Question

answer the following questions about the quadratic function above. the graphs opens down. the vertex is (3, -4). this graph has a minimum. the y - intercept of the function is (3, -4).

Explanation:

1. Direction of Opening

Step1: Recall parabola opening rule

A parabola \( y = ax^2+bx + c \) opens up if \( a>0 \) (vertex is minimum) and down if \( a < 0 \) (vertex is maximum). From the graph, the parabola has a minimum point (since it opens up, wait the original selection was wrong). Wait, the graph shown has a U - shape, so it should open up. The vertex is the lowest point. So the correct direction: if the parabola has a minimum (vertex is lowest), it opens up. So the mistake in the original: the graph opens up, not down.

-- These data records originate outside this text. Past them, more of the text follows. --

/-- Element of an OCP MX, SINT4 or SILT4 block at scale 2^x (R85, R64, R65): code and events. A clamp counts as a saturation where
the block's scale was clamped (R87), or where the value exceeds the largest code before any rounding up: cut to the format's
precision it is still beyond it (R82, R86; MXFP8 E4M3 from 480 up, log 11). -/
def blockElem (fmt : Nat) (x : Int) (clamped : Bool) (draw : Option Nat) (v : Val) : Nat × Events :=
  match v with
  | .nan => ((match fpOf fmt with | some f => f.nan | none => 0), noEvents)
  | .inf neg => ((match fpOf fmt with | some f => f.infCode neg | none => 0), noEvents)
  | .fin neg m e =>
    match fpOf fmt with
    | some f =>
      if m = 0 then (f.sgn neg, noEvents)
      else
        let q := f.quantum m (e - x)
        let n := roundAt m (e - x) q draw
        if n = 0 then (f.sgn neg, addEv noEvents kFtz 1)
        else if ltDy f.maxM f.maxE n q then
          (f.maxCode neg, if clamped || ltDy f.maxM f.maxE (roundAt m (e - x) q (some (2 ^ 24))) q then addEv noEvents kSat 1 else noEvents)
        else (f.code neg n q, noEvents)
    | none =>
      let w := if fmt = 0xA then 8 else 4
      let n := roundAt m (e - x) (if fmt = 0xA then -6 else 0) draw
      let top := if fmt = 0xA then 127 else if neg then 8 else 7
      let big := decide (top < n)
      let k := min n top
      ((if neg then (2 ^ w - k) % 2 ^ w else k),
       if big && clamped then addEv noEvents kSat 1 else if n = 0 ∧ m ≠ 0 then addEv noEvents kFtz 1 else noEvents)

/-- The smallest E4M3 value at or above a positive magnitude num / den * 2^e, at most 448 (R90, R91), as (mantissa,
exponent), or none above 448. -/
def ceilE4M3 (num den : Nat) (e : Int) : Option (Nat × Int) :=
  (List.range 127).findSome? (fun c =>
    match fpE4M3.decode c with
    | .fin _ m x =>
      let b := min e x
      if num * pow2 (e - b) ≤ m * den * pow2 (x - b) then some (m, x) else none
    | _ => none)

/-- |v| / s compared with num / den: both sides cleared of denominators. -/
def ratioCmp (m : Nat) (e : Int) (sm : Nat) (se : Int) (num den : Nat) : Ordering :=
  let b := min e se
  compare (m * den * pow2 (e - b)) (sm * num * pow2 (se - b))

/-- floor((|v| / s - off / 2) * 2^24) for GRIT2 and TRIT draws (R115, R116). -/
def ratioDraw (m : Nat) (e : Int) (sm : Nat) (se : Int) (off : Nat) : Nat :=
  let b := min e se
  let a := 2 * m * pow2 (e - b)
  let d := 2 * sm * pow2 (se - b)
  let h := off * sm * pow2 (se - b)
  (a - h) * 2 ^ 24 / d

/-- Element of a GRIT2 or TRIT block of scale s (R90, R91, R116): code (TRIT: digit) and events. -/
def levelElem (fmt : Nat) (s : Nat × Int) (clamped : Bool) (draw : Option Nat) (v : Val) : Nat × Events :=
  match v with
  | .fin neg m e =>
    if fmt = 0xD then
      let hi : Bool :=
        if s.1 = 0 then false
        else match draw with
          | none => ratioCmp m e s.1 s.2 1 1 == .gt
          | some r =>
            if ratioCmp m e s.1 s.2 1 2 == .lt then false
            else if ratioCmp m e s.1 s.2 3 2 == .gt then true
            else if ratioCmp m e s.1 s.2 3 2 == .eq then true
            else decide (r < ratioDraw m e s.1 s.2 1)
      (b2n neg * 2 + b2n hi,
       if clamped && ratioCmp m e s.1 s.2 3 2 == .gt then addEv noEvents kSat 1 else noEvents)
    else
      let one : Bool :=
        if s.1 = 0 then false
        else match draw with
          | none => ratioCmp m e s.1 s.2 1 2 == .gt
          | some r => if ratioCmp m e s.1 s.2 1 1 == .lt then decide (r < ratioDraw m e s.1 s.2 0) else true
      ((if one then (if neg then 2 else 1) else 0),
       if clamped && ratioCmp m e s.1 s.2 1 1 == .gt then addEv noEvents kSat 1
       else if !one && m != 0 then addEv noEvents kFtz 1 else noEvents)
  | _ => (0, noEvents)

/-- Packs codes of `w` bits, first lowest (R73). -/
def packCodes (w : Nat) (codes : List Nat) : Bytes :=
  le (w * codes.length / 8) (codes.foldr (fun c acc => c + acc * 2 ^ w) 0)

/-- Packs 64 TRIT digits into 13 bytes (R75); the padding digit is 0. -/
def packTrits (d : List Nat) : Bytes :=
  (List.range 13).map (fun t => BitVec.ofNat 8 (((List.range 5).map (fun i => ((d[5 * t + i]?).getD 0) * 3 ^ i)).sum))

/-- Sums events of a list of results. -/
def evOf (l : List (Nat × Events)) : Events := l.foldl (fun a p => sumEv a p.2) noEvents

/-- One block written by the part: element bytes, side bytes and events (R84-R96). `draws` is empty in nearest mode. The
micro-exponent byte of a SILT4 block written under R94, which no rule states, is a fixed function of the block's values
(Config.nanMicro, log 6; R120). The scale byte of an MXFP8 E4M3 block whose values are all NaN, for which R96 has no finite value to
choose from, is 0x7F, as for amax 0 (DESIGN CHOICE, log 103). -/
def encodeBlock (fmt : Nat) (vals : List Val) (draws : List Nat) : Bytes × Bytes × Events :=
  let n := vals.length
  let dr := fun i => draws[i]?
  let idx := vals.zipIdx
  if (hasInf vals ∧ fmt ≠ 6) ∨ (hasNan vals ∧ (fmt ≠ 5 ∨ hasInf vals)) then
    (zeros (elemBytes fmt n), (if fmt = 0xD ∨ fmt = 0xE then le 1 0x7F else if fmt = 0xC then le 1 0xFF ++ [Config.nanMicro (vals.map toF32)] else le 1 0xFF),
     addEv noEvents kMxnan 1)
  else
    let a := amaxOf vals
    if fmt = 0xD ∨ fmt = 0xE then
      let num := if fmt = 0xD then 2 * a.1 else a.1
      let den := if fmt = 0xD then 3 else 1
      let cs := ceilE4M3 num den a.2
      let s := if a.1 = 0 then ((0, 0) : Nat × Int) else cs.getD (14, 5)
      let clamped := decide (a.1 ≠ 0) && cs.isNone
      let es := idx.map (fun p => levelElem fmt s clamped (dr p.2) p.1)
      let blk := if clamped then addEv noEvents kBso 1
        else if s.1 ≠ 0 ∧ ltDy s.1 s.2 1 (-6) then addEv noEvents kBsu 1 else noEvents
      let codes := es.map Prod.fst
      ((if fmt = 0xD then packCodes 2 codes else packTrits codes),
       le 1 (if s.1 = 0 then 0 else (fpE4M3.encode true none (.fin false s.1 s.2)).1), sumEv blk (evOf es))
    else
      let x0 := if a.1 = 0 then 0 else flog2 a.1 a.2 - emaxOf fmt
      let x := max (-127) (min 127 x0)
      let clamped := decide (127 < x0)
      let blk := if 127 < x0 then addEv noEvents kBso 1 else if x0 < -127 then addEv noEvents kBsu 1 else noEvents
      let u := fun (j : Nat) =>
        let aj := amaxOf ((vals.drop (16 * j)).take 16)
        if aj.1 = 0 then 3 else (min 3 (max 0 (x - (flog2 aj.1 aj.2 - 2)))).toNat
      let es := idx.map (fun p => blockElem fmt (if fmt = 0xC then x - u (p.2 / 16) else x) clamped (dr p.2) p.1)
      (packCodes (elemBits fmt) (es.map Prod.fst),
       le 1 (x + 127).toNat ++ (if fmt = 0xC then le 1 (u 0 + 4 * u 1 + 16 * u 2 + 64 * u 3) else []),
       sumEv blk (evOf es))

/-! ## Derived ternary (R77) -/

/-- The derived block of 64 E4M3 values: its scale (none NaN) and digits. -/
def deriveTernary (v : List Val) : Option (Nat × Int) × List Int :=
  if hasNan v then (none, v.map (fun _ => 0))
  else
    let a := amaxOf v
    (some a, v.map (fun x => match x with
      | .fin neg m e => if ltDy a.1 (a.2 - 1) m e then (if neg then -1 else 1) else 0
      | _ => 0))

/-! ## The stochastic stream (R118) -/

/-- One step of the generator's state. -/
def streamNext (s : Nat) : Nat :=
  let s1 := s ^^^ (s * 2 ^ 13 % 2 ^ 64)
  let s2 := s1 ^^^ (s1 / 2 ^ 7)
  s2 ^^^ (s2 * 2 ^ 17 % 2 ^ 64)

/-- The state after the four discarded steps. -/
def streamStart (seed tag : Nat) : Nat :=
  let s := seed ^^^ (tag * 0x9E3779B97F4A7C15 % 2 ^ 64)
  let s := if s = 0 then 0x9E3779B97F4A7C15 else s
  streamNext (streamNext (streamNext (streamNext s)))

/-- The draw of a state: top 24 bits of the output. -/
def drawOf (s : Nat) : Nat := s * 0x2545F4914F6CDD1D % 2 ^ 64 / 2 ^ 40

/-- `n` draws from a state. -/
def drawsFrom (s : Nat) : Nat → List Nat
  | 0 => []
  | n + 1 => drawOf (streamNext s) :: drawsFrom (streamNext s) n

/-- The draws r[0] .. r[n-1] of a stream. -/
def draws (seed tag n : Nat) : List Nat := drawsFrom (streamStart seed tag) n

end Sys2Proof.Machine
end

Step2: Correct the opening direction

Since the vertex is the minimum point (the lowest point of the parabola), the coefficient \( a>0 \), so the parabola opens up.

2. Vertex

Step1: Identify vertex from graph

The vertex is the point where the parabola changes direction. From the graph, the lowest point (vertex) has coordinates \( (3,-4) \), so this part was correct.

3. Minimum or Maximum

Step1: Relate vertex to min/max

If the parabola opens up (has a U - shape), the vertex is the minimum point (lowest point). If it opened down, it would be the maximum. Since the parabola opens up (correcting the first part), it has a minimum. Wait, but the graph's shape: looking at the graph, it's a U - shaped parabola (opening up), so the vertex is the minimum. But the original said "opens down" which was wrong. Let's re - evaluate:

Correcting each part:

1. Direction of Opening:

The parabola has a U - shape (the two ends go up), so it opens up. The rule is: for a quadratic function \( f(x)=a(x - h)^2 + k \), if \( a>0 \), opens up; \( a < 0 \), opens down. Since the vertex is the minimum, \( a>0 \), so opens up.

2. Vertex:

The vertex is the point \( (h,k) \) of the parabola. From the graph, the lowest point is at \( x = 3 \), \( y=-4 \), so vertex is \( (3,-4) \), correct.

3. Minimum/Maximum:

Since the parabola opens up, the vertex is the minimum point (the lowest point), so it has a minimum, this part was correct (even though the opening direction was wrong earlier, the fact that it has a minimum is correct because the vertex is the lowest point).

4. y - intercept:

Answer:

Step1: Recall y - intercept definition

The y - intercept is the point where \( x = 0 \) (the point where the parabola crosses the y - axis). From the graph, when \( x = 0 \), the parabola crosses the y - axis at \( (0,5) \) (looking at the grid, when \( x = 0 \), \( y = 5 \)). So the original selection \( (3,-4) \) is wrong. The y - intercept is found by plugging \( x = 0 \) into the function. If we assume the vertex form \( y=a(x - 3)^2-4 \), plug \( x = 0 \): \( y=a(0 - 3)^2-4=9a - 4 \). From the graph, when \( x = 0 \), \( y = 5 \), so \( 9a-4 = 5\Rightarrow9a=9\Rightarrow a = 1 \). So the function is \( y=(x - 3)^2-4=x^2-6x + 9-4=x^2-6x + 5 \). When \( x = 0 \), \( y = 5 \), so y - intercept is \( (0,5) \).

Final Answers:

1. The graph opens up.
2. The Vertex is \( (3,-4) \) (correct).
3. This graph has a minimum (correct, because it opens up, vertex is minimum).
4. The y - intercept of the function is \( (0,5) \).